To be more clear about what I'm saying here... I'm not saying that there's no way to assign a value to the harmonic series. Clearly there are any number of ways, some sillier and more arbitrary than others. Call a partial function $S$ from infinite sequences to real or complex numbers a summation method if $S(\{a_i\})$ is defined and equal to $\sum_{i=1}^{\infty}a_i$ whenever the sum converges (in the usual sense); and say that $\{a_i\}$ is $S$-summable if $S(\{a_i\})$ is defined. There are a number of properties that you might want your summation method to preserve from ordinary summation. For instance, you might want it to remain linear: $$S(\{ \alpha a_i + \beta b_i \})=\alpha S(\{a_i\}) + \beta S(\{b_i\})$$ whenever $\{a_i\}$ and $\{b_i\}$ are $S$-summable. You might also want it to remain stable under insertion of zeros: if $J:\mathbb{N}\rightarrow\mathbb{N}$ is increasing and $\{a_i\}$ is $S$-summable, then $S(\{a'_i\})=S(\{a_i\})$, where $a'_{J(i)}=a_i$ and $a'_i=0$ for $i\not\in J^{-1}(\mathbb{N})$. I haven't said anything about analytic continuation or whatever other exotic regularization you want to consider. But what I'm saying, above and in the comments, is that no summation method under which either the harmonic series or $1+2+3+\ldots$ is summable can be both linear and stable.

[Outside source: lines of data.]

-- ==== Sys2Proof/Machine/RegionPage.lean ====
section
/-! DEFINITION. What a region's page shows (R126, R158): the derived values of the generator, detectors,
calibration and sensors, and the word at each page offset, held while the die tick is lost (R123). -/

namespace Sys2Proof.Machine

open Sys2Proof

/-! ## Generator -/

/-- N of a gear entry, and whether the entry is valid (R182). -/
def State.gearN (s : State) (g : Nat) : Nat := fld (tget (gearReset g) s.doors.gearA g) 0 6
def State.gearValid (s : State) (g : Nat) : Bool :=
  decide (8 ≤ s.gearN g) && decide (s.gearN g ≤ 40) && decide (g < 16)

/-- The serving DCO runs (R91). -/
def RacgState.dcoRuns : RacgState → Bool
  | .off => false
  | .bypass => false
  | .acquire => true
  | .ready => true
  | .locked => true
  | .ramp => true
  | .hold => true

/-- DCW: of an acquisition after its first die tick it is the loop's, within the ceiling (R91, R97).
DESIGN CHOICE, log entry 24. -/
def Region.dcwNow (x : Region) (r now : Nat) : Nat :=
  if x.racg.state = .acquire ∧ x.racg.acqAt < now then min (Config.acqDcw r now) x.ceil else x.racg.dcw

/-- CEIL_CLAMP (R93). Behind a stopped DCO, in OFF and BYPASS, it reads 0 though DCW may equal the ceiling: the
spec names no exception, and this is the model's. DESIGN CHOICE, log entry 24. -/
def Region.clamped (x : Region) (r now : Nat) : Bool :=
  x.racg.state.dcoRuns && decide (x.dcwNow r now = x.ceil)

/-- The stretch engine acts (R89). -/
def RacgState.stretches : RacgState → Bool
  | .locked => true
  | .ramp => true
  | .hold => true
  | .off => false
  | .acquire => false
  | .ready => false
  | .bypass => false

/-- PHASE_STATUS.MEAS_VALID (R118). -/
def RacgState.measValid (st : RacgState) : Bool := st == .locked || st == .ready

/-- Phase stepping is supported (R117). -/
def phaseSupported (r : Nat) : Bool := decide (r < 204)

/-! ## Detectors -/

/-- Detectors of the region that its masks and selection leave active (R133). -/
def Droop.activeDet (d : Droop) (i : Nat) : Bool := !bit d.detMask i && !bit d.calSel i
def activeCount (r : Nat) (mask sel : Word) : Nat :=
  (List.range (detCount r)).countP (fun i => !bit mask i && !bit sel i)

/-- BASE and K_STEP (R158). -/
def Droop.base (d : Droop) : Nat := fld d.thresh 0 6
def Droop.kStep (d : Droop) : Nat := max 1 (fld d.thresh 24 3)

/-- The detectors as they sample in this die tick: a mask, selection or threshold written in it takes effect with
the first sampling edge after it (R138). -/
def Region.sampling (x : Region) : Droop :=
  { x.droop with
    detMask := x.asOf 0x80 x.droop.detMask, calSel := x.asOf 0x84 x.droop.calSel,
    thresh := x.asOf 0x88 x.droop.thresh }

/-- EFF (R132). -/
def State.eff (s : State) (r : Nat) : Nat := sat 63 ((s.region r).sampling.base + s.tightOf r)

/-- Detectors whose latest reading is at most EFF. -/
def Droop.crossing (d : Droop) (n eff : Nat) : Nat :=
  sumL ((d.readings.filter (fun e => decide (e.1 < n) && decide (e.2 ≤ eff))).map (fun e => 2 ^ e.1))

/-- What DET_READ shows for a detector (R145). -/
def Droop.shown (d : Droop) (i : Nat) : Nat :=
  if bit d.calSel i then tget 0 d.heldRead i else tget 0 d.readings i

/-- AGE (R147). -/
def Calib.age (c : Calib) (now : Nat) : Nat :=
  match c.doneAt with
  | some t => sat 0xFFFF ((now - t) / 2 ^ 24)
  | none => 0xFFFF

/-- The higher unmasked sensor reading (R131): a mask of both is never in force (R141). -/
def higherTemp (mask : Word) (t0 t1 : Int) : Int :=
  if bit mask 16 then t1 else if bit mask 17 then t0 else max t0 t1

/-- THERM_SLOPE (R131); at the 1,024th conversion itself, against the first reading. DESIGN CHOICE, log entry 25. -/
def Thermal.slope (t : Thermal) : Int :=
  match t.hist with
  | [] => 0
  | h :: _ =>
    if t.hist.length < 1024 then 0 else h - t.hist.getD (min 1024 (t.hist.length - 1)) 0

/-- Four 6-bit fields of a DET_TRIM or DET_READ word. -/
def detWord (r w : Nat) (f : Nat → Nat) : Word :=
  if 4 * w < detCount r then
    packW [(0, 6, f (4 * w)), (8, 6, f (4 * w + 1)), (16, 6, f (4 * w + 2)), (24, 6, f (4 * w + 3))]
  else 0

/-! ## The page -/

/-- RACG_STATE. -/
def Region.stateWord (x : Region) (r now : Nat) : Word :=
  let g := x.racg
  packW [(0, 3, g.state.code), (3, 1, b2n g.shutter), (4, 1, b2n g.dcoSel), (5, 1, b2n g.refLost),
    (6, 1, b2n g.armed), (7, 1, b2n (x.clamped r now)), (8, 4, g.gear), (12, 4, g.armGear), (16, 6, g.outN)]

/-- WALKING: a walk is in progress or paused (R120, R121). -/
def Region.walking (x : Region) (now : Nat) : Bool :=
  match x.phase.walk with
  | some w => decide (w.since ≤ now)
  | none => false

/-- The present word at a page offset. STRETCH_STATUS.ACTIVE reads 0 until TICK counts, its reset value, though
every detector is active then: DESIGN CHOICE, log entry 12. -/
def State.regionNow (s : State) (r off : Nat) : Word :=
  let x := s.region r
  let g := x.racg
  let d := x.droop
  let c := x.cal
  let l := x.ledger
  match off with
  | 0x00 => x.stateWord r s.now
  | 0x08 => x.regs.event
  | 0x0C => x.regs.eventEn
  | 0x10 => packW [(0, 14, x.dcwNow r s.now), (16, 14, x.ceil)]
  | 0x14 => packW [(0, 14, x.margin.avg s.now), (16, 14, x.margin.min)]
  | 0x18 => x.regs.loopCfg
  | 0x1C => x.regs.acqCfg
  | 0x20 => if phaseSupported r then x.regs.phaseCtl else 0
  | 0x24 => packW [(0, 6, x.phaseMeas s.now s.tick), (6, 1, b2n g.state.measValid), (8, 1, b2n (x.walking s.now)),
      (9, 1, b2n (phaseSupported r))]
  | 0x28 => packW [(0, 14, x.regs.measCode), (17, 1, b2n x.regs.measRun.isSome)]
  | 0x2C => packW [(0, 20, x.regs.measCount), (31, 1, b2n x.regs.measValid)]
  | 0x30 => packW [(0, 16, x.regs.lolCount), (16, 16, x.regs.acqCount)]
  | 0x80 => d.detMask
  | 0x84 => d.calSel
  | 0x88 => packW [(0, 6, d.base), (8, 6, s.eff r), (16, 4, s.tightOf r), (24, 3, fld d.thresh 24 3)]
  | 0x8C => packW [(0, 4, d.sNow), (4, 4, d.kNow), (8, 16, d.crossing (detCount r) (s.eff r)),
      (24, 5, if s.ref.tickValid then activeCount r d.detMask d.calSel else 0),
      (29, 1, b2n d.episode.isSome)]
  | 0xB0 => d.event
  | 0xB4 => d.eventEn
  | 0xB8 => packW [(0, 1, b2n c.valid), (4, 4, c.gear), (8, 6, c.drift), (16, 16, c.age s.now)]
  | 0xBC => packW [(16, 16, c.maxAge)]
  | 0xC0 => packW [(0, 6, c.probeAdv), (8, 1, b2n c.probeSrc), (10, 1, b2n c.probeRun.isSome)]
  | 0xC4 => packW [(0, 1, b2n c.prValid), (1, 1, b2n c.prFail), (2, 1, b2n c.prShort),
      (3, 1, b2n c.prIdle), (4, 6, c.prAdv), (16, 16, c.prSkipped)]
  | 0xC8 => packW [(0, 8, nth d.histLast 0), (8, 8, nth d.histLast 1), (16, 8, nth d.histLast 2),
      (24, 8, nth d.histLast 3)]
  | 0xCC => packW [(0, 8, nth d.histLast 4), (8, 8, nth d.histLast 5), (16, 8, nth d.histLast 6),
      (24, 8, nth d.histLast 7)]
  | 0xD0 => l.ctl
  | 0xD4 => packW [(0, 4, l.maxDepth), (4, 4, l.curMax), (16, 16, l.seq)]
  | 0xD8 => loWord l.tick
  | 0xDC => hiWord l.tick
  | 0xE0 => loWord l.lc
  | 0xE4 => hiWord l.lc
  | 0xE8 => loWord l.s
  | 0xEC => hiWord l.s
  | 0xF0 => l.w
  | 0xF4 => packW [(0, 10, twos 10 x.thermal.t0), (16, 10, twos 10 x.thermal.t1)]
  | 0xF8 => packW [(0, 12, twos 12 x.thermal.slope)]
  | _ =>
    if 0x40 ≤ off ∧ off < 0x80 ∧ off % 4 = 0 then tget 0 x.regs.ceilTbl ((off - 0x40) / 4)
    else if 0x90 ≤ off ∧ off < 0xA0 ∧ off % 4 = 0 then
      detWord r ((off - 0x90) / 4) (fun i => tget 0 d.trims i)
    else if 0xA0 ≤ off ∧ off < 0xB0 ∧ off % 4 = 0 then detWord r ((off - 0xA0) / 4) d.shown
    else 0

/-- All words of the page, as R123 holds them. -/
def State.pageWords (s : State) (r : Nat) : List Word :=
  (List.range 64).map (fun i => s.regionNow r (4 * i))

/-- What a read of a page offset returns: held values while the die tick is lost, but for STATE,
SHUTTER, ARMED and REF_LOST (R123). DEDUCED, log entry 22. -/
def State.regionRead (s : State) (r off : Nat) : Word :=
  match (s.region r).regs.heldPage with
  | some l =>
    let w := l.getD (off / 4) 0
    if off = 0 then (w &&& 0xFFFFFF90) ||| ((s.region r).stateWord r s.now &&& 0x6F) else w
  | none => s.regionNow r off

end Sys2Proof.Machine
end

Now, there's a weaker form of stability (under insertion of only finitely many zeros) that you can preserve while making the harmonic series summable, but not while making $1+2+3+\ldots$ summable. So in that specific sense, the latter series (!) is more pathological. In order to sum the natural numbers, you need to give up either linearity or stability, rendering the manipulations in the original post meaningless.

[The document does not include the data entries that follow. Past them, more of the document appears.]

/-- The hold is in force at the write side, 7 tk after its acceptance at the latest (R218). -/
def Coupler.held (c : Coupler) (now : Nat) : Bool := c.hold || decide (c.holdAt + 7 ≤ now)

/-- A write takes a place in the queue. -/
def Coupler.push (c : Coupler) (e : List DWord) : Coupler := { c with
  entries := c.entries ++ [e], peak := max c.peak (c.entries.length + 1), wr := c.wr.move, rd := c.rd.told }

/-- The oldest entry is read, or discarded. -/
def Coupler.pull (c : Coupler) : Coupler := { c with
  entries := c.entries.tail, rd := c.rd.move, wr := c.wr.told }

/-- A write stays pending, the writer holding its entry (R205). -/
def Coupler.pend (c : Coupler) (now : Nat) (e : List DWord) : Coupler :=
  if c.wrPend.isSome then c else { c with wrPend := some e, wrPendAt := now, stallFrom := now, stallDone := false }

/-- An entry stands at a write-side edge (R205, R213, R216, R219): it completes into the queue, is
discarded, or stays pending. -/
def Coupler.offer (c : Coupler) (now : Nat) (writes : Bool) (e : List DWord) : Coupler :=
  match c.state with
  | .disabled | .drained => (c.endPend now).discard 1
  | .held => c.pend now e
  | .draining =>
    if writes = false then c.pend now e
    else if c.moded then (c.endPend now).discard 1
    else if c.hold = false ∧ c.unread < 16 ∧ c.ptrBad = false then (c.endPend now).push e
    else c.pend now e
  | .flowing | .holding =>
    if c.hold = false ∧ c.unread < 16 ∧ c.ptrBad = false then (c.endPend now).push e
    else c.pend now e

/-- The read side delivers entries (R204, R216, R219). -/
def Coupler.delivers (c : Coupler) (reads : Bool) : Bool :=
  match c.state with
  | .flowing | .holding => true
  | .draining => reads && !c.moded
  | .disabled | .held | .drained => false

/-- The clock of the region of a side runs: its shutter is open and its oscillator has not stopped
(R111, R122). -/
def State.sideRuns (s : State) (i : Nat) (far : Bool) : Bool :=
  let g := (s.region (if far then cplFarRegion i else cplOwner i)).racg
  g.shutter && !g.stopped

/-- COUPLER_WRITE (R205, R208, R211, R213, R215, R216): one write-side edge, with an entry offered or
none; a pending entry is the one that stands at the edge. A stopped side has no edge. DEDUCED, log
entry 31. -/
def execCouplerWrite (i : Nat) (req : Bool) (lanes : List DWord) (late ptrBad : Bool) (s : State) : Res :=
  actAt "coupler" 832 i s (s.sideRuns i (Config.cplDir i)) (fun s =>
    let s := s.updCpl i (fun c =>
      let c := { c with wr := c.wr.edge c.sync late }
      let live := c.liveWrites (Config.cplDir i)
      let c := if c.state ≠ .draining ∨ live = true then c.flagEdge s.now else c
      let c := c.check ptrBad
      match c.wrPend with
      | some e => c.offer s.now live e
      | none => if req then c.offer s.now live (cplPayload i lanes) else c)
    if ptrBad then s.raiseCpl i evPtrErr else s)

/-- COUPLER_READ (R204, R206, R207, R208, R211, R213): one read-side edge, with a read request or none;
`badLanes` are the lanes of the entry whose parity fails there. DEDUCED, log entry 31. -/
def execCouplerRead (i : Nat) (req late : Bool) (badLanes : List Nat) (ptrBad : Bool) (s : State) : Res :=
  actAt "coupler" 832 i s (s.sideRuns i (!Config.cplDir i)) (fun s =>
    let reads := !(s.cpl i).liveWrites (Config.cplDir i)
    let s := s.updCpl i (fun c =>
      let c := { c with rd := c.rd.edge c.sync late }
      (if c.state = .draining ∧ reads = true then c.flagEdge s.now else c).check ptrBad)
    let s := if ptrBad then s.raiseCpl i evPtrErr else s
    let c := s.cpl i
    if req = false then s
    else if c.delivers reads = true ∧ c.visible = true ∧ ptrBad = false then
      let bad := (badLanes.filter (fun k => decide (k < cplLaneCount i))).eraseDups
      let s := s.updCpl i (fun c => { c.pull with parErrs := satAdd 0xFF c.parErrs bad.length })
      let s := { s with out := { s.out with cplRead := some (c.entries.headD [], bad, false) } }
      if bad = [] then s else s.raiseCpl i evParErr
    else { s with out := { s.out with
      cplRead := some (List.replicate (cplLaneCount i) idleWord, [], true) } })

/-! ## Commands (R218) -/

/-- No command is accepted while ENABLING or SWAPPING (R218). -/
def Coupler.busy (c : Coupler) : Bool := c.enableAt.isSome || c.swapAt.isSome

def State.cplRefuse (s : State) (i : Nat) : State := s.raiseCpl i evCplRefused

def State.cplEnableCmd (s : State) (i : Nat) : State :=
  let c := s.cpl i
  if (c.state = .disabled ∨ c.state = .drained)
      ∧ (s.sideClosed i false = true ∨ s.sideClosed i true = true) then
    s.setCpl i { c.zero with entries := [], ptrBad := false, enableAt := some s.now }
  else s.cplRefuse i

def State.cplDrainCmd (s : State) (i : Nat) (side : Bool) : State :=
  let c := s.cpl i
  if (c.state = .flowing ∨ c.state = .holding ∨ c.state = .held) ∧ s.sideClosed i side = true then
    s.setCpl i { c.sendFlag s.now with
      state := .draining, stopSide := side, drainAt := s.now, moded := false }
  else s.cplRefuse i

def State.cplHoldCmd (s : State) (i : Nat) : State :=
  let c := s.cpl i
  if c.state = .flowing then
    s.setCpl i { c.sendFlag s.now with state := .holding, holdAt := s.now, slowDone := false }
  else s.cplRefuse i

You should note that the Cauchy principlal value of $\zeta(1)$ is $\gamma$ (Euler-Mascheroni constant):

$$\lim_{h\to0}\frac{\zeta(1+h)+\zeta(1-h)}2=\gamma$$

The same value can be obtained using the Ramanujan's summation of harmonic series.

So to directly answer your question, yes, we can assign a value to the sum of harmonic series, and at least the two methods give the same result.

Note that the Ramanujan's sum of $1+2+3+4+...$ is $-\frac1{12}$ so this method can be seen to work in both cases.